> DESCRIPTION OF THE TASK: Among the entries below, only the lines starting at the one with "let all := (List.range" and ending at the one with "let nav := Vector.ofFn fun a : Fin 2 =>", both included, are to be printed exactly.

> SOURCE MATERIAL:
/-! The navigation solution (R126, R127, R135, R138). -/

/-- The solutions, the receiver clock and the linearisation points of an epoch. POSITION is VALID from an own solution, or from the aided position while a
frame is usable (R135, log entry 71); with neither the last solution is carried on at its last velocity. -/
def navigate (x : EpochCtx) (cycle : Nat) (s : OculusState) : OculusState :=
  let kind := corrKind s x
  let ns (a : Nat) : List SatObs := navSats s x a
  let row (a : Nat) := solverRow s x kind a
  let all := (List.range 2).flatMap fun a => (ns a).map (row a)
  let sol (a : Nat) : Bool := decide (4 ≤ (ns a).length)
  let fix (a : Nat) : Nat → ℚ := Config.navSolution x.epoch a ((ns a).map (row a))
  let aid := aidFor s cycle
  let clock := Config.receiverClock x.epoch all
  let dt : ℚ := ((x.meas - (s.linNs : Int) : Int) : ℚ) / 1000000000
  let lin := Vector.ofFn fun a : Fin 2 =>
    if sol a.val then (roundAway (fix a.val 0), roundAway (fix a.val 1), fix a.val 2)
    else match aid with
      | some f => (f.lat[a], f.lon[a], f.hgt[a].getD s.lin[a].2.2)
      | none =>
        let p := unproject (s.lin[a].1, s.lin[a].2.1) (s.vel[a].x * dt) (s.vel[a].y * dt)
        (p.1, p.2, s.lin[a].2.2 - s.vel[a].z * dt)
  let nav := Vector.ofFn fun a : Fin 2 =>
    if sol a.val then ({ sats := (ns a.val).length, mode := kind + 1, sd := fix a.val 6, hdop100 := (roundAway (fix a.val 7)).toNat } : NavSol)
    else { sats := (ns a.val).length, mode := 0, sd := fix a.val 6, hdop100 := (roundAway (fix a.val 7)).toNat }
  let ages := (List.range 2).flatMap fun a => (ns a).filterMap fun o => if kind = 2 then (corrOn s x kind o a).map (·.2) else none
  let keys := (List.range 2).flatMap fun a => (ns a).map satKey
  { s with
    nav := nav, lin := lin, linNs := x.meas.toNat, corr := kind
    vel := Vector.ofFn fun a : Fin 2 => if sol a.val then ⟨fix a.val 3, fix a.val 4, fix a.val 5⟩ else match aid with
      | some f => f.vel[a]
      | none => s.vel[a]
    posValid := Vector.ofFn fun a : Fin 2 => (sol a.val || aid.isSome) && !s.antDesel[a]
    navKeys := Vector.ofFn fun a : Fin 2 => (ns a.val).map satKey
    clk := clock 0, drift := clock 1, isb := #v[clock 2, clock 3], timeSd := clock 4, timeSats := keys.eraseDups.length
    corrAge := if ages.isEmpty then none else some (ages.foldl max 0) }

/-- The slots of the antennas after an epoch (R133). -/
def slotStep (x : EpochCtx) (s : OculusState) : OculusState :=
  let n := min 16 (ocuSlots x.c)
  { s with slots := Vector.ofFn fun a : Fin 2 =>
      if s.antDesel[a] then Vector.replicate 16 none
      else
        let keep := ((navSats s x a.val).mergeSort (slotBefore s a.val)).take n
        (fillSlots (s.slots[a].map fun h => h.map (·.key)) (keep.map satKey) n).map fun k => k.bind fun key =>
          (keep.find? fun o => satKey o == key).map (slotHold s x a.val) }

> SOLUTION TO THIS PROBLEM:
  let all := (List.range 2).flatMap fun a => (ns a).map (row a)
  let sol (a : Nat) : Bool := decide (4 ≤ (ns a).length)
  let fix (a : Nat) : Nat → ℚ := Config.navSolution x.epoch a ((ns a).map (row a))
  let aid := aidFor s cycle
  let clock := Config.receiverClock x.epoch all
  let dt : ℚ := ((x.meas - (s.linNs : Int) : Int) : ℚ) / 1000000000
  let lin := Vector.ofFn fun a : Fin 2 =>
    if sol a.val then (roundAway (fix a.val 0), roundAway (fix a.val 1), fix a.val 2)
    else match aid with
      | some f => (f.lat[a], f.lon[a], f.hgt[a].getD s.lin[a].2.2)
      | none =>
        let p := unproject (s.lin[a].1, s.lin[a].2.1) (s.vel[a].x * dt) (s.vel[a].y * dt)
        (p.1, p.2, s.lin[a].2.2 - s.vel[a].z * dt)
  let nav := Vector.ofFn fun a : Fin 2 =>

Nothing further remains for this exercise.